«Atelier», l'arte della guerra poetica

Davide Brullo

Andrea Temporelli, che da tempo si è fatto fuori dalla banale bagarre letteraria, propagando, dalla sua solitudine, un romanzo-granata come Tutte le voci di questo aldilà (Guaraldi, 2015), ha deciso di pubblicare gli editoriali scritti per la rivista di Atelier nei 18 anni (dal 1996 al 2013) in cui ne ha retto, con audacia e follia, il timone. Per farla breve, questo è uno dei libri di «teoria letteraria» più folgoranti dell'ultimo decennio. Ecco perché.

Nell'aprile del 1996, vent'anni fa, un preside con il guizzo della critica letteraria (Giuliano Ladolfi) e il suo allievo pupillo (Marco Merlin) danno vita al «trimestrale di poesia critica letteratura» Atelier. In quel primo, archeologico numero, si indaga la figura di David Maria Turoldo e si affronta l'opera di Carlo Emilio Gadda. Tra i momenti apicali della rivista, l'antologia L'opera comune (1999), dove si radunano, ancora vergini, alcune delle voci più importanti di oggi (Laura Pugno, Elisa Biagini, Simone Cattaneo, Daniele Piccini, Andrea Ponso...), il numero monografico dedicato alla Giovane poesia europea (giugno 2003) e quello dei Racconti italiani (giugno 2005, con un non ancora vip Roberto Saviano) e la collana editoriale «Parsifal», dove sono accolti autori oggi coccolati dai grandi editori (da Nicola Gardini a Flavio Santi).

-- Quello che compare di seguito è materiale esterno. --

-- ==== Sys2Proof/Laws/State.lean ====
section
/-! SUPPORT. Laws/State.lean: one lemma per field per update of the state, each true by `rfl`. -/

namespace Sys2Proof.Machine

@[simp] theorem State.setAcc_config (s : State) (v : Byte) : (s.setAcc v).config = s.config := rfl
@[simp] theorem State.setAcc_acc (s : State) (v : Byte) : (s.setAcc v).acc = v := rfl
@[simp] theorem State.setAcc_len (s : State) (v : Byte) : (s.setAcc v).len = s.len := rfl
@[simp] theorem State.setAcc_mem (s : State) (v : Byte) : (s.setAcc v).mem = s.mem := rfl
@[simp] theorem State.setAcc_port (s : State) (v : Byte) : (s.setAcc v).port = s.port := rfl
@[simp] theorem State.setAcc_rsp (s : State) (v : Byte) : (s.setAcc v).rsp = s.rsp := rfl

@[simp] theorem State.lowerLen_config (s : State) (n : Nat) : (s.lowerLen n).config = s.config := rfl
@[simp] theorem State.lowerLen_acc (s : State) (n : Nat) : (s.lowerLen n).acc = s.acc := rfl
@[simp] theorem State.lowerLen_len (s : State) (n : Nat) : (s.lowerLen n).len = BitVec.ofNat 8 n := rfl
@[simp] theorem State.lowerLen_mem (s : State) (n : Nat) : (s.lowerLen n).mem = s.mem.eraseFrom n := rfl
@[simp] theorem State.lowerLen_port (s : State) (n : Nat) : (s.lowerLen n).port = s.port := rfl
@[simp] theorem State.lowerLen_rsp (s : State) (n : Nat) : (s.lowerLen n).rsp = s.rsp := rfl

@[simp] theorem State.appendCell_config (s : State) (v : Byte) : (s.appendCell v).config = s.config := rfl
@[simp] theorem State.appendCell_acc (s : State) (v : Byte) : (s.appendCell v).acc = s.acc := rfl
@[simp] theorem State.appendCell_len (s : State) (v : Byte) : (s.appendCell v).len = s.len + 1 := rfl
@[simp] theorem State.appendCell_mem (s : State) (v : Byte) :
    (s.appendCell v).mem = s.mem.write s.len.toNat v := rfl
@[simp] theorem State.appendCell_port (s : State) (v : Byte) : (s.appendCell v).port = s.port := rfl
@[simp] theorem State.appendCell_rsp (s : State) (v : Byte) : (s.appendCell v).rsp = s.rsp := rfl

@[simp] theorem State.idle_config (s : State) : s.idle.config = s.config := rfl
@[simp] theorem State.idle_acc (s : State) : s.idle.acc = s.acc := rfl
@[simp] theorem State.idle_len (s : State) : s.idle.len = s.len := rfl
@[simp] theorem State.idle_mem (s : State) : s.idle.mem = s.mem := rfl
@[simp] theorem State.idle_port (s : State) : s.idle.port = s.port := rfl
@[simp] theorem State.idle_rsp (s : State) : s.idle.rsp = none := rfl

@[simp] theorem State.afterReset_config (s : State) : s.afterReset.config = s.config := rfl
@[simp] theorem State.afterReset_acc (s : State) : s.afterReset.acc = 0 := rfl
@[simp] theorem State.afterReset_len (s : State) : s.afterReset.len = 0 := rfl
@[simp] theorem State.afterReset_mem (s : State) : s.afterReset.mem = [] := rfl
@[simp] theorem State.afterReset_port (s : State) : s.afterReset.port = s.port := rfl
@[simp] theorem State.afterReset_rsp (s : State) : s.afterReset.rsp = none := rfl

@[simp] theorem State.present_config (s : State) (w : CmdWord) : (s.present w).config = s.config := rfl
@[simp] theorem State.present_acc (s : State) (w : CmdWord) : (s.present w).acc = s.acc := rfl
@[simp] theorem State.present_len (s : State) (w : CmdWord) : (s.present w).len = s.len := rfl
@[simp] theorem State.present_mem (s : State) (w : CmdWord) : (s.present w).mem = s.mem := rfl
@[simp] theorem State.present_port (s : State) (w : CmdWord) : (s.present w).port = presented w :: s.port := rfl
@[simp] theorem State.present_rsp (s : State) (w : CmdWord) : (s.present w).rsp = s.rsp := rfl

end Sys2Proof.Machine
end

Dietro la faccia da bravo ragazzo di Marco Merlin, si nasconde Andrea Temporelli - il suo eteronimo -, poeta di talento (nel 2005 pubblica da Einaudi Il cielo di Marte), critico feroce e temuto. Con i suoi editoriali, trimestre per trimestre, costruisce una specie di manuale del guerriero-poeta, una sorta di arte della guerra lirica. «Siamo convinti che bisogna pagare di persona ogni parola; ogni verso dev'essere un'offerta, ma totale, autentica». Il tomo, dal titolo etico Smarcamenti, affondi e fughe (Giuliano Ladolfi Editore, pagg. 400, euro 20), raccoglie anche gli incontri, sempre estremi, di Temporelli con Roberto Mussapi, Umberto Fiori, Tiziano Scarpa, Antonio Riccardi... Un libro che è lo specchio, al contrario, di un altro libro altrettanto decisivo, Lettere a nessuno, di Antonio Moresco. Solo che lì ci si ostinava a dar conto del proprio talento, nell'ottusità della grande editoria, qui si gioca al contrattacco: senza un filo di lamento, affilando la spada, costruendo una comunità. «Benedetto sia l'anonimato che ci permette la libertà degli infiltrati e l'allegria dei disperati», scrive Temporelli.